(INFORMATION SHOWN Opens)

-- ==== Sys2Proof/Laws/State.lean ====
section
/-! SUPPORT. What each update of the state leaves as it was, one lemma for each field, and what the accessors read after
it: no later proof unfolds a record update. -/

namespace Sys2Proof.Machine

variable (s : State)


/-! ## State.set -/

@[simp] theorem State.set_run (f : Fld) (v : Nat) : (s.set f v).run = s.run := id rfl
@[simp] theorem State.set_now (f : Fld) (v : Nat) : (s.set f v).now = s.now := id rfl
@[simp] theorem State.set_opSub (f : Fld) (v : Nat) : (s.set f v).opSub = s.opSub := id rfl
@[simp] theorem State.set_opSec (f : Fld) (v : Nat) : (s.set f v).opSec = s.opSec := id rfl
@[simp] theorem State.set_pcycle (f : Fld) (v : Nat) : (s.set f v).pcycle = s.pcycle := id rfl
@[simp] theorem State.set_fresh (f : Fld) (v : Nat) : (s.set f v).fresh = s.fresh := id rfl
@[simp] theorem State.set_snaps (f : Fld) (v : Nat) : (s.set f v).snaps = s.snaps := id rfl
@[simp] theorem State.set_latches (f : Fld) (v : Nat) : (s.set f v).latches = s.latches := id rfl
@[simp] theorem State.set_rcd (f : Fld) (v : Nat) : (s.set f v).rcd = s.rcd := id rfl
@[simp] theorem State.set_ledger (f : Fld) (v : Nat) : (s.set f v).ledger = s.ledger := id rfl
@[simp] theorem State.set_ledgerFull (f : Fld) (v : Nat) : (s.set f v).ledgerFull = s.ledgerFull := id rfl
@[simp] theorem State.set_channels (f : Fld) (v : Nat) : (s.set f v).channels = s.channels := id rfl
@[simp] theorem State.set_domains (f : Fld) (v : Nat) : (s.set f v).domains = s.domains := id rfl
@[simp] theorem State.set_islands (f : Fld) (v : Nat) : (s.set f v).islands = s.islands := id rfl
@[simp] theorem State.set_vault (f : Fld) (v : Nat) : (s.set f v).vault = s.vault := id rfl
@[simp] theorem State.set_pins (f : Fld) (v : Nat) : (s.set f v).pins = s.pins := id rfl
@[simp] theorem State.set_slots (f : Fld) (v : Nat) : (s.set f v).slots = s.slots := id rfl
@[simp] theorem State.set_preamp (f : Fld) (v : Nat) : (s.set f v).preamp = s.preamp := id rfl
@[simp] theorem State.set_pser (f : Fld) (v : Nat) : (s.set f v).pser = s.pser := id rfl
@[simp] theorem State.set_spins (f : Fld) (v : Nat) : (s.set f v).spins = s.spins := id rfl
@[simp] theorem State.set_acts (f : Fld) (v : Nat) : (s.set f v).acts = s.acts := id rfl
@[simp] theorem State.set_heads (f : Fld) (v : Nat) : (s.set f v).heads = s.heads := id rfl
@[simp] theorem State.set_damper (f : Fld) (v : Nat) : (s.set f v).damper = s.damper := id rfl
@[simp] theorem State.set_mems (f : Fld) (v : Nat) : (s.set f v).mems = s.mems := id rfl
@[simp] theorem State.set_groups (f : Fld) (v : Nat) : (s.set f v).groups = s.groups := id rfl
@[simp] theorem State.set_voids (f : Fld) (v : Nat) : (s.set f v).voids = s.voids := id rfl
@[simp] theorem State.set_unwritten (f : Fld) (v : Nat) : (s.set f v).unwritten = s.unwritten := id rfl
@[simp] theorem State.set_pool (f : Fld) (v : Nat) : (s.set f v).pool = s.pool := id rfl
@[simp] theorem State.set_gates (f : Fld) (v : Nat) : (s.set f v).gates = s.gates := id rfl
@[simp] theorem State.set_outs (f : Fld) (v : Nat) : (s.set f v).outs = s.outs := id rfl
@[simp] theorem State.set_pending (f : Fld) (v : Nat) : (s.set f v).pending = s.pending := id rfl
@[simp] theorem State.set_vols (f : Fld) (v : Nat) : (s.set f v).vols = s.vols := id rfl
@[simp] theorem State.set_exts (f : Fld) (v : Nat) : (s.set f v).exts = s.exts := id rfl
@[simp] theorem State.set_shadows (f : Fld) (v : Nat) : (s.set f v).shadows = s.shadows := id rfl
@[simp] theorem State.set_zsets (f : Fld) (v : Nat) : (s.set f v).zsets = s.zsets := id rfl
@[simp] theorem State.set_brows (f : Fld) (v : Nat) : (s.set f v).brows = s.brows := id rfl
@[simp] theorem State.set_excs (f : Fld) (v : Nat) : (s.set f v).excs = s.excs := id rfl
@[simp] theorem State.set_stores (f : Fld) (v : Nat) : (s.set f v).stores = s.stores := id rfl
@[simp] theorem State.set_media (f : Fld) (v : Nat) : (s.set f v).media = s.media := id rfl
@[simp] theorem State.set_jn (f : Fld) (v : Nat) : (s.set f v).jn = s.jn := id rfl
@[simp] theorem State.set_stk (f : Fld) (v : Nat) : (s.set f v).stk = s.stk := id rfl
@[simp] theorem State.set_zrows (f : Fld) (v : Nat) : (s.set f v).zrows = s.zrows := id rfl
@[simp] theorem State.set_bops (f : Fld) (v : Nat) : (s.set f v).bops = s.bops := id rfl
@[simp] theorem State.set_stripe (f : Fld) (v : Nat) : (s.set f v).stripe = s.stripe := id rfl
@[simp] theorem State.set_lost (f : Fld) (v : Nat) : (s.set f v).lost = s.lost := id rfl
@[simp] theorem State.set_recs (f : Fld) (v : Nat) : (s.set f v).recs = s.recs := id rfl
@[simp] theorem State.set_weak (f : Fld) (v : Nat) : (s.set f v).weak = s.weak := id rfl
@[simp] theorem State.set_headRecs (f : Fld) (v : Nat) : (s.set f v).headRecs = s.headRecs := id rfl
@[simp] theorem State.set_sessions (f : Fld) (v : Nat) : (s.set f v).sessions = s.sessions := id rfl
@[simp] theorem State.set_cmds (f : Fld) (v : Nat) : (s.set f v).cmds = s.cmds := id rfl
@[simp] theorem State.set_que (f : Fld) (v : Nat) : (s.set f v).que = s.que := id rfl
@[simp] theorem State.set_addrs (f : Fld) (v : Nat) : (s.set f v).addrs = s.addrs := id rfl
@[simp] theorem State.set_lldp (f : Fld) (v : Nat) : (s.set f v).lldp = s.lldp := id rfl
@[simp] theorem State.set_cache (f : Fld) (v : Nat) : (s.set f v).cache = s.cache := id rfl
@[simp] theorem State.set_engs (f : Fld) (v : Nat) : (s.set f v).engs = s.engs := id rfl
@[simp] theorem State.set_pow (f : Fld) (v : Nat) : (s.set f v).pow = s.pow := id rfl
@[simp] theorem State.set_thm (f : Fld) (v : Nat) : (s.set f v).thm = s.thm := id rfl
@[simp] theorem State.set_cal (f : Fld) (v : Nat) : (s.set f v).cal = s.cal := id rfl
@[simp] theorem State.set_trims (f : Fld) (v : Nat) : (s.set f v).trims = s.trims := id rfl
@[simp] theorem State.set_tst (f : Fld) (v : Nat) : (s.set f v).tst = s.tst := id rfl
@[simp] theorem State.set_knd (f : Fld) (v : Nat) : (s.set f v).knd = s.knd := id rfl

/-! ## State.bump -/

@[simp] theorem State.bump_run : (s.bump).run = s.run := id rfl
@[simp] theorem State.bump_now : (s.bump).now = s.now := id rfl
@[simp] theorem State.bump_opSub : (s.bump).opSub = s.opSub := id rfl
@[simp] theorem State.bump_opSec : (s.bump).opSec = s.opSec := id rfl
@[simp] theorem State.bump_pcycle : (s.bump).pcycle = s.pcycle := id rfl
@[simp] theorem State.bump_flds : (s.bump).flds = s.flds := id rfl
@[simp] theorem State.bump_snaps : (s.bump).snaps = s.snaps := id rfl
@[simp] theorem State.bump_latches : (s.bump).latches = s.latches := id rfl
@[simp] theorem State.bump_rcd : (s.bump).rcd = s.rcd := id rfl
@[simp] theorem State.bump_ledger : (s.bump).ledger = s.ledger := id rfl
@[simp] theorem State.bump_ledgerFull : (s.bump).ledgerFull = s.ledgerFull := id rfl
@[simp] theorem State.bump_channels : (s.bump).channels = s.channels := id rfl
@[simp] theorem State.bump_domains : (s.bump).domains = s.domains := id rfl
@[simp] theorem State.bump_islands : (s.bump).islands = s.islands := id rfl
@[simp] theorem State.bump_vault : (s.bump).vault = s.vault := id rfl
@[simp] theorem State.bump_pins : (s.bump).pins = s.pins := id rfl
@[simp] theorem State.bump_slots : (s.bump).slots = s.slots := id rfl
@[simp] theorem State.bump_preamp : (s.bump).preamp = s.preamp := id rfl
@[simp] theorem State.bump_pser : (s.bump).pser = s.pser := id rfl
@[simp] theorem State.bump_spins : (s.bump).spins = s.spins := id rfl
@[simp] theorem State.bump_acts : (s.bump).acts = s.acts := id rfl
@[simp] theorem State.bump_heads : (s.bump).heads = s.heads := id rfl
@[simp] theorem State.bump_damper : (s.bump).damper = s.damper := id rfl
@[simp] theorem State.bump_mems : (s.bump).mems = s.mems := id rfl
@[simp] theorem State.bump_groups : (s.bump).groups = s.groups := id rfl
@[simp] theorem State.bump_voids : (s.bump).voids = s.voids := id rfl
@[simp] theorem State.bump_unwritten : (s.bump).unwritten = s.unwritten := id rfl
@[simp] theorem State.bump_pool : (s.bump).pool = s.pool := id rfl
@[simp] theorem State.bump_gates : (s.bump).gates = s.gates := id rfl
@[simp] theorem State.bump_outs : (s.bump).outs = s.outs := id rfl
@[simp] theorem State.bump_pending : (s.bump).pending = s.pending := id rfl
@[simp] theorem State.bump_vols : (s.bump).vols = s.vols := id rfl
@[simp] theorem State.bump_exts : (s.bump).exts = s.exts := id rfl
@[simp] theorem State.bump_shadows : (s.bump).shadows = s.shadows := id rfl
@[simp] theorem State.bump_zsets : (s.bump).zsets = s.zsets := id rfl
@[simp] theorem State.bump_brows : (s.bump).brows = s.brows := id rfl
@[simp] theorem State.bump_excs : (s.bump).excs = s.excs := id rfl
@[simp] theorem State.bump_stores : (s.bump).stores = s.stores := id rfl
@[simp] theorem State.bump_media : (s.bump).media = s.media := id rfl
@[simp] theorem State.bump_jn : (s.bump).jn = s.jn := id rfl
@[simp] theorem State.bump_stk : (s.bump).stk = s.stk := id rfl
@[simp] theorem State.bump_zrows : (s.bump).zrows = s.zrows := id rfl
@[simp] theorem State.bump_bops : (s.bump).bops = s.bops := id rfl
@[simp] theorem State.bump_stripe : (s.bump).stripe = s.stripe := id rfl
@[simp] theorem State.bump_lost : (s.bump).lost = s.lost := id rfl
@[simp] theorem State.bump_recs : (s.bump).recs = s.recs := id rfl
@[simp] theorem State.bump_weak : (s.bump).weak = s.weak := id rfl
@[simp] theorem State.bump_headRecs : (s.bump).headRecs = s.headRecs := id rfl
@[simp] theorem State.bump_sessions : (s.bump).sessions = s.sessions := id rfl
@[simp] theorem State.bump_cmds : (s.bump).cmds = s.cmds := id rfl
@[simp] theorem State.bump_que : (s.bump).que = s.que := id rfl
@[simp] theorem State.bump_addrs : (s.bump).addrs = s.addrs := id rfl
@[simp] theorem State.bump_lldp : (s.bump).lldp = s.lldp := id rfl
@[simp] theorem State.bump_cache : (s.bump).cache = s.cache := id rfl
@[simp] theorem State.bump_engs : (s.bump).engs = s.engs := id rfl
@[simp] theorem State.bump_pow : (s.bump).pow = s.pow := id rfl
@[simp] theorem State.bump_thm : (s.bump).thm = s.thm := id rfl
@[simp] theorem State.bump_cal : (s.bump).cal = s.cal := id rfl
@[simp] theorem State.bump_trims : (s.bump).trims = s.trims := id rfl
@[simp] theorem State.bump_tst : (s.bump).tst = s.tst := id rfl
@[simp] theorem State.bump_knd : (s.bump).knd = s.knd := id rfl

(INFORMATION SHOWN Closes)

● TASK STATEMENT
Repeat word for word the lines above that run from the line containing "v).slots = s.slots := id rfl" through the line containing "v).pool = s.pool := id rfl", both ends included, and nothing else.

● WRITTEN REPLY
@[simp] theorem State.set_slots (f : Fld) (v : Nat) : (s.set f v).slots = s.slots := id rfl
@[simp] theorem State.set_preamp (f : Fld) (v : Nat) : (s.set f v).preamp = s.preamp := id rfl
@[simp] theorem State.set_pser (f : Fld) (v : Nat) : (s.set f v).pser = s.pser := id rfl
@[simp] theorem State.set_spins (f : Fld) (v : Nat) : (s.set f v).spins = s.spins := id rfl
@[simp] theorem State.set_acts (f : Fld) (v : Nat) : (s.set f v).acts = s.acts := id rfl
@[simp] theorem State.set_heads (f : Fld) (v : Nat) : (s.set f v).heads = s.heads := id rfl
@[simp] theorem State.set_damper (f : Fld) (v : Nat) : (s.set f v).damper = s.damper := id rfl
@[simp] theorem State.set_mems (f : Fld) (v : Nat) : (s.set f v).mems = s.mems := id rfl
@[simp] theorem State.set_groups (f : Fld) (v : Nat) : (s.set f v).groups = s.groups := id rfl
@[simp] theorem State.set_voids (f : Fld) (v : Nat) : (s.set f v).voids = s.voids := id rfl
@[simp] theorem State.set_unwritten (f : Fld) (v : Nat) : (s.set f v).unwritten = s.unwritten := id rfl
@[simp] theorem State.set_pool (f : Fld) (v : Nat) : (s.set f v).pool = s.pool := id rfl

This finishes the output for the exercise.